Funnily enough I’ve accidentally late reg’d into tournaments and where I’ve been forced to play only my initially most solid hands I’ve often made the money and run pretty deep as a result as apposed to this event that I start and get overly creative. The more tables I play the less creative and more like a bot I end up playing like which I detest lol. A guy I play live with who is a nit lives by late entry, he is very consistent and is always withdrawing from his account, but his minted anyways and plays the $55 upwards mostly. Constantly min cashing and deep works out well over time. He $2.50/5 and $5/10 plays often over the week I’m aware of, he was always good to catch live cash being the complete opposite to me lol.... I excel live, not so great online alas... I just can’t leave the tables when I’m tearing it up and fall foul to coolers eventually more times than not.
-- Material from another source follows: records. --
-- ==== Sys2Proof/Laws/FramesBandwidth.lean ====
section
/-! SUPPORT. What the definitions of Machine/Bandwidth.lean can change: one lemma for each that answers a state. -/

namespace Sys2Proof.Machine

theorem State.degradeRecord_frames (s : State) (tier : Nat) (new : TierBandwidth) (cls : Nat) :
    Frames 0x800 s (State.degradeRecord s tier new cls) := by
  unfold State.degradeRecord
  repeat' first
    | with_reducible assumption
    | with_reducible exact Frames.refl _ _
    | with_reducible apply Frames.ite
    | ((with_reducible apply Frames.step (State.correctedEvent_frames ..)); exact rfl)
    | split

theorem State.computeTier_frames (s : State) (tier : Nat) (loss : Nat) :
    Frames 0x4100018800 s (State.computeTier s tier loss) := by
  unfold State.computeTier
  extract_lets y0 y1 y2 y3 y4 y5 y6 y7 y8 y9 y10 y11 y12
  have h10 : Frames 0x4100018800 s y10 := by
    unfold y10
    repeat' first
      | with_reducible assumption
      | with_reducible exact Frames.refl _ _
      | with_reducible apply Frames.ite
      | ((with_reducible apply Frames.put); exact rfl)
      | ((with_reducible apply Frames.set); exact rfl)
      | (fail_if_no_progress ((with_reducible apply Frames.tiers); exact rfl))
      | dsimp only
      | split
  have h12 : Frames 0x4100018800 s y12 := by
    unfold y12
    repeat' first
      | with_reducible assumption
      | with_reducible exact Frames.refl _ _
      | with_reducible apply Frames.ite
      | ((with_reducible apply Frames.put); exact rfl)
      | ((with_reducible apply Frames.set); exact rfl)
      | (fail_if_no_progress ((with_reducible apply Frames.tiers); exact rfl))
      | dsimp only
      | split
  repeat' first
    | with_reducible assumption
    | with_reducible exact Frames.refl _ _
    | with_reducible apply Frames.ite
    | ((with_reducible apply Frames.foldl); intro _ _)
    | ((with_reducible apply Frames.foldlSnd); intro _ _)
    | ((with_reducible apply Frames.step (State.degradeRecord_frames ..)); exact rfl)
    | ((with_reducible apply Frames.step (State.notify_frames ..)); exact rfl)
    | ((with_reducible apply Frames.put); exact rfl)
    | ((with_reducible apply Frames.set); exact rfl)
    | (fail_if_no_progress ((with_reducible apply Frames.tiers); exact rfl))
    | dsimp only
    | split

theorem State.effectiveDepth_frames (s : State) :
    Frames 0x400100000 s (State.effectiveDepth s) := by
  unfold State.effectiveDepth
  extract_lets y0 y1 y2 y3
  repeat' first
    | with_reducible assumption
    | with_reducible exact Frames.refl _ _
    | with_reducible apply Frames.ite
    | ((with_reducible apply Frames.foldl); intro _ _)
    | ((with_reducible apply Frames.foldlSnd); intro _ _)
    | ((with_reducible apply Frames.put); exact rfl)
    | (fail_if_no_progress ((with_reducible apply Frames.input); exact rfl))
    | dsimp only
    | split

theorem State.stallBursts_frames (s : State) (l : List StalledBurst) :
    Frames 0x10000 s (State.stallBursts s l) := by
  unfold State.stallBursts
  repeat' first
    | with_reducible assumption
    | with_reducible exact Frames.refl _ _
    | with_reducible apply Frames.ite
    | (fail_if_no_progress ((with_reducible apply Frames.tiers); exact rfl))
    | split

theorem State.forgetMirror_frames (s : State) :
    Frames 0x10000000 s (State.forgetMirror s) := by
  unfold State.forgetMirror
  repeat' first
    | with_reducible assumption
    | with_reducible exact Frames.refl _ _
    | with_reducible apply Frames.ite
    | ((with_reducible apply Frames.foldl); intro _ _)
    | ((with_reducible apply Frames.foldlSnd); intro _ _)
    | ((with_reducible apply Frames.step (State.forget_frames ..)); exact rfl)
    | split

theorem State.abandonMirror_frames (s : State) :
    Frames 0x90040800 s (State.abandonMirror s) := by
  unfold State.abandonMirror
  repeat' first
    | with_reducible assumption
    | with_reducible exact Frames.refl _ _
    | with_reducible apply Frames.ite
    | ((with_reducible apply Frames.step (State.correctedEvent_frames ..)); exact rfl)
    | ((with_reducible apply Frames.step (State.forgetMirror_frames ..)); exact rfl)
    | ((with_reducible apply Frames.put); exact rfl)
    | (fail_if_no_progress ((with_reducible apply Frames.restart); exact rfl))
    | dsimp only
    | split

theorem State.computeBandwidth_frames (s : State) (losses : List Nat) :
    Frames 0x4590158800 s (State.computeBandwidth s losses) := by
  unfold State.computeBandwidth
  repeat' first
    | with_reducible assumption
    | with_reducible exact Frames.refl _ _
    | with_reducible apply Frames.ite
    | ((with_reducible apply Frames.step (State.abandonMirror_frames ..)); exact rfl)
    | ((with_reducible apply Frames.step (State.computeTier_frames ..)); exact rfl)
    | ((with_reducible apply Frames.step (State.effectiveDepth_frames ..)); exact rfl)
    | dsimp only
    | split

theorem State.recompute_frames (s : State) :
    Frames 0x4590158800 s (State.recompute s) := by
  unfold State.recompute
  repeat' first
    | with_reducible assumption
    | with_reducible exact Frames.refl _ _
    | with_reducible apply Frames.ite
    | ((with_reducible apply Frames.step (State.computeBandwidth_frames ..)); exact rfl)
    | split

end Sys2Proof.Machine
end

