-- ==== Sys2Proof/Laws/FramesNearMor.lean ====
section
/-! SUPPORT. What the definitions of Machine/NearMor.lean can change: one lemma for each that answers a state. -/

namespace Sys2Proof.Machine

theorem State.setPcie_frames (s : State) (p : PcieState) :
    Frames 0x8000 s (State.setPcie s p) := by
  unfold State.setPcie
  repeat' first
    | with_reducible assumption
    | with_reducible exact Frames.refl _ _
    | with_reducible apply Frames.ite
    | (fail_if_no_progress ((with_reducible apply Frames.pcie); exact rfl))
    | split

theorem State.aer_frames (s : State) :
    Frames 0x8000 s (State.aer s) := by
  unfold State.aer
  repeat' first
    | with_reducible assumption
    | with_reducible exact Frames.refl _ _
    | with_reducible apply Frames.ite
    | ((with_reducible apply Frames.step (State.setPcie_frames ..)); exact rfl)
    | split

theorem State.refuseHost_frames (s : State) (isRead : Bool) :
    Frames 0x8010 s (State.refuseHost s isRead) := by
  unfold State.refuseHost
  repeat' first
    | with_reducible assumption
    | with_reducible exact Frames.refl _ _
    | with_reducible apply Frames.ite
    | ((with_reducible apply Frames.step (State.aer_frames ..)); exact rfl)
    | ((with_reducible apply Frames.step (State.emit_frames ..)); exact rfl)
    | split

theorem State.apertureRead_frames (s : State) (st : MemStatus) (bs : List Byte) :
    Frames 0x8810 s (State.apertureRead s st bs) := by
  unfold State.apertureRead
  repeat' first
    | with_reducible assumption
    | with_reducible exact Frames.refl _ _
    | with_reducible apply Frames.ite
    | ((with_reducible apply Frames.step (State.emit_frames ..)); exact rfl)
    | ((with_reducible apply Frames.step (State.hostError_frames ..)); exact rfl)
    | ((with_reducible apply Frames.step (State.refuseHost_frames ..)); exact rfl)
    | split

theorem State.apertureServe_frames (s : State) (a : Nat) (len : Nat) (data : Option (List Byte)) :
    Frames 0x100000018819 s (State.apertureServe s a len data) := by
  unfold State.apertureServe
  repeat' first
    | with_reducible assumption
    | with_reducible exact Frames.refl _ _
    | with_reducible apply Frames.ite
    | ((with_reducible apply Frames.step (State.apertureRead_frames ..)); exact rfl)
    | ((with_reducible apply Frames.step (State.readBytes_frames ..)); exact rfl)
    | ((with_reducible apply Frames.step (State.writeMem_frames ..)); exact rfl)
    | dsimp only
    | split

theorem State.addWaiting_frames (s : State) (w : WaitingAccess) :
    Frames 0x10000 s (State.addWaiting s w) := by
  unfold State.addWaiting
  repeat' first
    | with_reducible assumption
    | with_reducible exact Frames.refl _ _
    | with_reducible apply Frames.ite
    | (fail_if_no_progress ((with_reducible apply Frames.tiers); exact rfl))
    | split

theorem State.serve_frames (s : State) (w : WaitingAccess) :
    Frames 0x100000018819 s (State.serve s w) := by
  unfold State.serve
  repeat' first
    | with_reducible assumption
    | with_reducible exact Frames.refl _ _
    | with_reducible apply Frames.ite
    | ((with_reducible apply Frames.step (State.apertureServe_frames ..)); exact rfl)
    | ((with_reducible apply Frames.step (State.emit_frames ..)); exact rfl)
    | ((with_reducible apply Frames.step (State.readBytes_frames ..)); exact rfl)
    | ((with_reducible apply Frames.step (State.writeBytes_frames ..)); exact rfl)
    | with_reducible apply Frames.iteSnd
    | with_reducible apply Frames.iteSnd2
    | with_reducible apply Frames.iteFst
    | dsimp only
    | split

theorem State.releaseWaiting_frames (s : State) :
    Frames 0x100000018819 s (State.releaseWaiting s) := by
  unfold State.releaseWaiting
  extract_lets y0 y1 y2
  repeat' first
    | with_reducible assumption
    | with_reducible exact Frames.refl _ _
    | with_reducible apply Frames.ite
    | ((with_reducible apply Frames.foldl); intro _ _)
    | ((with_reducible apply Frames.foldlSnd); intro _ _)
    | ((with_reducible apply Frames.step (State.serve_frames ..)); exact rfl)
    | (fail_if_no_progress ((with_reducible apply Frames.tiers); exact rfl))
    | dsimp only
    | split

theorem State.countCorrected_frames (s : State) (u : Nat) :
    Frames 0x10000 s (State.countCorrected s u) := by
  unfold State.countCorrected
  repeat' first
    | with_reducible assumption
    | with_reducible exact Frames.refl _ _
    | with_reducible apply Frames.ite
    | ((with_reducible apply Frames.set); exact rfl)
    | (fail_if_no_progress ((with_reducible apply Frames.tiers); exact rfl))
    | split

theorem State.severity_frames (s : State) (st : Nat) (report : Bool) :
    Frames 0x10000 s (State.severity s st report) := by
  unfold State.severity
  repeat' first
    | with_reducible assumption
    | with_reducible exact Frames.refl _ _
    | with_reducible apply Frames.ite
    | ((with_reducible apply Frames.step (State.countCorrected_frames ..)); exact rfl)
    | split

theorem State.spoil_frames (s : State) (k : Nat) :
    Frames 0x10009 s (State.spoil s k) := by
  unfold State.spoil
  repeat' first
    | with_reducible assumption
    | with_reducible exact Frames.refl _ _
    | with_reducible apply Frames.ite
    | ((with_reducible apply Frames.step (State.setBad_frames ..)); exact rfl)
    | ((with_reducible apply Frames.step (State.store_frames ..)); exact rfl)
    | ((with_reducible apply Frames.step (State.tookFrees_frames ..)); exact rfl)
    | split

theorem execNearRead_frames (r : Requester) (a : Nat) (errs : NearErrors) (s : State) :
    FramesOut 0x100000018819 s (execNearRead r a errs s) := by
  unfold execNearRead
  extract_lets y0
  repeat' first
    | with_reducible assumption
    | with_reducible exact Frames.refl _ _
    | with_reducible apply FramesOut.next
    | with_reducible apply Frames.ite
    | with_reducible apply FramesOut.ite
    | ((with_reducible apply Frames.step (State.addWaiting_frames ..)); exact rfl)
    | ((with_reducible apply Frames.step (State.countCorrected_frames ..)); exact rfl)
    | ((with_reducible apply Frames.step (State.emit_frames ..)); exact rfl)
    | ((with_reducible apply Frames.step (State.serve_frames ..)); exact rfl)
    | ((with_reducible apply Frames.step (State.severity_frames ..)); exact rfl)
    | ((with_reducible apply Frames.step (State.spoil_frames ..)); exact rfl)
    | ((with_reducible apply Frames.step (State.tookFrees_frames ..)); exact rfl)
    | ((with_reducible apply Frames.step (State.ucc_frames ..)); exact rfl)
    | dsimp only
    | split

theorem execNearWrite_frames (r : Requester) (a : Nat) (data : List Byte) (s : State) :
    FramesOut 0x100000018819 s (execNearWrite r a data s) := by
  unfold execNearWrite
  extract_lets y0
  repeat' first
    | with_reducible assumption
    | with_reducible exact Frames.refl _ _
    | with_reducible apply FramesOut.next
    | with_reducible apply Frames.ite
    | with_reducible apply FramesOut.ite
    | ((with_reducible apply Frames.step (State.addWaiting_frames ..)); exact rfl)
    | ((with_reducible apply Frames.step (State.serve_frames ..)); exact rfl)
    | dsimp only
    | split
But just like i said I’m the opposite, i Robin Hood from live and donate online haha 🥴
Here, i made a rough model for a game with late registration, assuming that a nit is playing )))
Consider a turbo MTT played by a nit that only plays with a range of JJ+/AK, which corresponds to the probability of entering the hand P=40/1326
Let's also assume that the field is very aggressive and there are open-raises right in every hand, i.e. never freeplay from BB position ))
And at the start there is a 15BB stack. Table - 9-max. Ante 10%. And the hands are dealt synchronously (for the convenience of calculation), exactly 2 circles for each level of blinds.
This means that for the first level of stakes (2 rounds) the amount of chips spent on forced bets will be 2*(1+0.5+9*0.1)=4.8BB, and after raising the level of stakes (for example, from 50/100, ante 10, to 100/200, ante 20 ), for the next 2 rounds the same amount will be spent in the BB, but 2 times more in chips. Then, if in 36 hands he never get hands from that narrow range of ~ 3%, then in fact he will almost be devoured by the blinds ))
0.15BB will remain, because the level of bets after the 36th hand will immediately increase. And in the next hand, he will be in an auto-all-in and will most likely be eliminated in 1-2 hands. And you need to calculate the probability that this will happen.
Everything is precisely calculated through the Bernoulli formula:
p=C(36, 36)*(P^0)*(1-P)^36=(1-P)^36
p=(1-40/1326)^36=0.33 or 33%
The other 66% of the time we will get a shoving hand.
If when this hand comes, we will be bust out of the tournament in 33% of cases, and in 66% of cases we will double stack, then assuming that when doubling on average we will pass in ITM in 66% of cases, get this:
66%*0.66*0.66 ~ 30% ITM